Please copy out every line of the listing below in which the word "true" appears.
■ ■ ■ ■
-- ==== Sys2Proof/Machine/Engines.lean ====
section
/-! DEFINITION. Engine operations from their rendezvous to their end (spec/12_matrix_tiles_copies.md R282-R306; spec/01
R38-R40, R44): the device steps RENDEZVOUS_COMPLETE to ENGINE_FAULT_REPLY. An operation's memory work is done in its
completion step, a drain's row by row (log 10). -/

namespace Sys2Proof.Machine

/-- RENDEZVOUS_COMPLETE of latch `arg` of workgroup `who` (R38, R39). -/
def execRendezvousComplete (s : State) : Host.Outcome State Fault Refusal := .next (s.rendezvous s.ev.who s.ev.arg)

/-! Tensor records (R284, R392). -/

/-- Bytes 16 to 255 of a record that Table 19.5 reserves. -/
def reservedInRecord (i : Nat) : Bool := i == 83 || (108 ≤ i && i < 112) || (136 ≤ i && i < 256)

/-- A copy engine translates through its quad's TLB, a drain engine and a codebook load through the die's (Table 20.3). -/
def State.opSeat (o : EngineOp) : Seat :=
  ⟨o.core, dieOfCore o.core, o.asid, some o.launch, if o.unit = 3 then copyTlbs o.core else dieTlbs (dieOfCore o.core)⟩

/-- Where the record of an operation's TENSOR is read: its header is live (R387, R432), and its bytes are translated by the
Hall in the address space of the queue, as a read of user mode (Tables 20.1, 20.2; log 49). -/
def State.tensorAt (s : State) (o : EngineOp) (pa : Nat) : State × Except (BitVec 8 × Nat) Placed :=
  if !s.objLive pa 9 then (s, .error (cTAG, 0))
  else
    translateAll { State.opSeat o with tlbs := dieTlbs (dieOfCore o.core) } { perms := [pLOAD], n := 256 } pa (pagesOf pa 256) s
      ⟨[], false, false, true, []⟩

/-- A record as the engine of die d reads it, through the die's cache (R101), and whether a granule of it is poisoned. A page
whose CW bit is clear gives no tag (R411), and a capability that a sweep is removing loses its own (R433). -/
def State.readRecord (s : State) (d : Nat) (p : Placed) : State × TensorRec × Bool :=
  let (s, bs) := s.engineRead d p
  let n (off len : Nat) : Nat := natOfBytes (((bs.drop off).take len).map Prod.fst)
  let cap (off : Nat) : Cap :=
    let c := (s.readCapAs d p.io p.nc (p.pas.getD off 0)).2.1
    s.sift { c with tag := c.tag && p.cw }
  (s,
    { data := cap 16
      peer := cap 32
      stamp := cap 48
      cbook := cap 64
      fmt := n 80 1
      rank := n 81 1
      sscope := n 82 1
      fill := BitVec.ofNat 32 (n 84 4)
      clamp := BitVec.ofNat 32 (n 88 4)
      dims := (List.range 4).map fun k => n (92 + 4 * k) 4
      strides := (List.range 3).map fun k => (BitVec.ofNat 64 (n (112 + 8 * k) 8)).toInt
      zeros := (List.range 256).all fun i => !reservedInRecord i || n i 1 == 0 },
    (bs.drop 16).any Prod.snd)

/-- No record: for the operations that read none. -/
def TensorRec.none : TensorRec := ⟨.null, .null, .null, .null, 0, 0, 0, 0, 0, [], [], true⟩

/-- Whether an operation reads a tensor record. -/
def EngineOp.needsRecord (o : EngineOp) : Bool :=
  match o.code with
  | 0x1C5 => true
  | 0x1C6 => true
  | 0x1C7 => o.bit12
  | 0x1C8 => true
  | 0x1CC => o.bit12
  | _ => false

/-- Extent of dimension k; 1 at and above rank. -/
def TensorRec.dim (t : TensorRec) (k : Nat) : Nat := if k < t.rank then t.dims.getD k 1 else 1

/-! Acceptance (R287 stages 4 and 5). -/

def sliceWord (sl : List Word) (i : Nat) : Nat := (sl.getD i 0).toNat
def sliceRow0 (sl : List Word) : Nat := sliceWord sl 3 % 65536
def sliceRows (sl : List Word) : Nat := sliceWord sl 3 / 65536

/-- The slices cover rows 0 to n - 1 exactly once, none of them empty. -/
def slicesCover (sls : List (List Word)) (n : Nat) : Bool :=
  sls.all (fun sl => 0 < sliceRows sl) &&
    (List.range n).all (fun r => (sls.filter fun sl => sliceRow0 sl ≤ r && r < sliceRow0 sl + sliceRows sl).length == 1) &&
    sls.all (fun sl => sliceRow0 sl + sliceRows sl ≤ n)

/-- Rows that a multicast's slices describe. -/
def sliceTotal (sls : List (List Word)) : Nat := (sls.map sliceRows).foldl (· + ·) 0

def isShape (e : DWord) (rows cols fmt : Nat) : Bool := tRows e == rows && tCols e == cols && tFmt e == fmt
/-- Whether a copy may convert between two formats: CB2 pairs only with CB2 (R286). -/
def pairs (f g : Nat) : Bool := (f == 9) == (g == 9)

def shapeFault (ok : Bool) (n : Nat) : Option FaultInfo := if ok then none else some (cTile 2 n)
def recordFault (ok : Bool) : Option FaultInfo := if ok then none else some (cTile 8 0)
def swizzleFault (w : Workgroup) (n expected : Nat) : Option FaultInfo :=
  let e := w.tile n
  if tSwz e = expected then none else some (.of cSWIZZLE n (expected * 16 + tSwz e))

/-- Receivers of a multicast (R300): workgroups of the launch on the named cores of the issuing die. -/
def State.receivers (s : State) (o : EngineOp) : List Nat :=
  let d4 := sliceWord (o.slices.headD []) 4
  let first := d4 % 256
  let count := d4 / 256 % 256
  let named (k : Nat) : Bool :=
    dieOfCore k == dieOfCore o.core && first ≤ k % 256 / 4 && k % 256 / 4 < first + count && (d4 / 65536).testBit (k % 4)
  (s.wgs.filter fun w => w.launch == o.launch && !w.prologue && named w.core).map Workgroup.id

/-- A format's matrix depth (R301). -/
def mmaDepth (fmt : Nat) : Nat := if fmt ≤ 2 then 16 else 32

/-- Stage 4 of R287: the first failing check, in the order states, shapes, swizzles, record, descriptor (log 11). -/
def acceptFault (s : State) (w : Workgroup) (o : EngineOp) (t : TensorRec) : Option FaultInfo :=
  let b := o.body
  let fmt := b.fmt.toNat
  let a := b.ta.toNat
  let n := b.tb.toNat
  let empties := o.accs.findSome? fun (k, u) =>
    if (w.accTile k).state = aEMPTY && u != .init then some (cTile 5 k) else none
  let same := if (o.code = 0x1C9 || (o.code = 0x1C7 && o.bit12)) && o.srcAcc == o.accIndex then some (cTile 5 o.srcAcc) else none
  let rank := 1 ≤ t.rank && t.rank ≤ 4 && t.sscope ≤ 4 && t.zeros
  let desc (ok : Bool) : Option FaultInfo := if ok then none else some (cTile 6 (fld b.acc 7 0))
  let d4 := sliceWord (o.slices.headD []) 4
  let rest :=
    match o.code with
    | 0x1C5 =>
      if o.copyKind = 2 then
        (recordFault (t.fmt ≤ 9 && rank && t.data.valid && t.peer.valid)).or (desc (o.slices.all fun sl => sliceWord sl 3 == 0))
      else
        (recordFault (t.fmt ≤ 9 && rank && t.data.valid)).or
          ((shapeFault (pairs t.fmt (tFmt (w.tile a))) a).or (desc (slicesCover o.slices (tRows (w.tile a)))))
    | 0x1C6 =>
      (recordFault (t.fmt ≤ 9 && rank && t.data.valid)).or
        (desc (slicesCover o.slices (sliceTotal o.slices) && d4 % 256 + d4 / 256 % 256 ≤ 64 && d4 / 2 ^ 20 == 0
          && (match s.launch? o.launch with | some l => l.mask 0 (fld b.flags 3 0) != 0 | none => false)))
    | 0x1C7 =>
      let k := mmaDepth fmt
      if o.bit12 then
        (shapeFault (isShape (w.tile n) 64 64 fmt) n).or
          ((swizzleFault w n (fld b.flags 7 4)).or (recordFault (t.fmt == fmt && rank)))
      else
        (shapeFault (isShape (w.tile a) 64 k fmt) a).or ((shapeFault (isShape (w.tile n) k 64 fmt) n).or
          ((swizzleFault w a (fld b.flags 3 0)).or (swizzleFault w n (fld b.flags 7 4))))
    | 0x1C8 =>
      (shapeFault (isShape (w.tile a) 64 4 9) a).or ((shapeFault (isShape (w.tile n) 32 64 fmt) n).or
        ((swizzleFault w a (fld b.flags 3 0)).or ((swizzleFault w n (fld b.flags 7 4)).or
          (recordFault (t.fmt == 9 && rank && t.cbook != .null)))))
    | 0x1C9 => (shapeFault (isShape (w.tile a) 64 1 2) a).or (shapeFault (isShape (w.tile n) 1 64 2) n)
    | 0x1CB => shapeFault (isShape (w.tile a) 64 64 fmt) a
    | 0x1CC =>
      let bias := if o.biased then
          shapeFault (tFmt (w.tile n) != 9 && tCols (w.tile n) == 64 && (tRows (w.tile n) == 1 || tRows (w.tile n) == 64)) n
        else none
      (if o.bit12 then recordFault (t.fmt == fmt && rank && t.data.valid) else shapeFault (isShape (w.tile a) 64 64 fmt) a).or bias
    | _ => none
  empties.or (same.or rest)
■ ■ ■ ■
Answer area
      ⟨[], false, false, true, []⟩
def TensorRec.none : TensorRec := ⟨.null, .null, .null, .null, 0, 0, 0, 0, 0, [], [], true⟩
  | 0x1C5 => true
  | 0x1C6 => true
  | 0x1C8 => true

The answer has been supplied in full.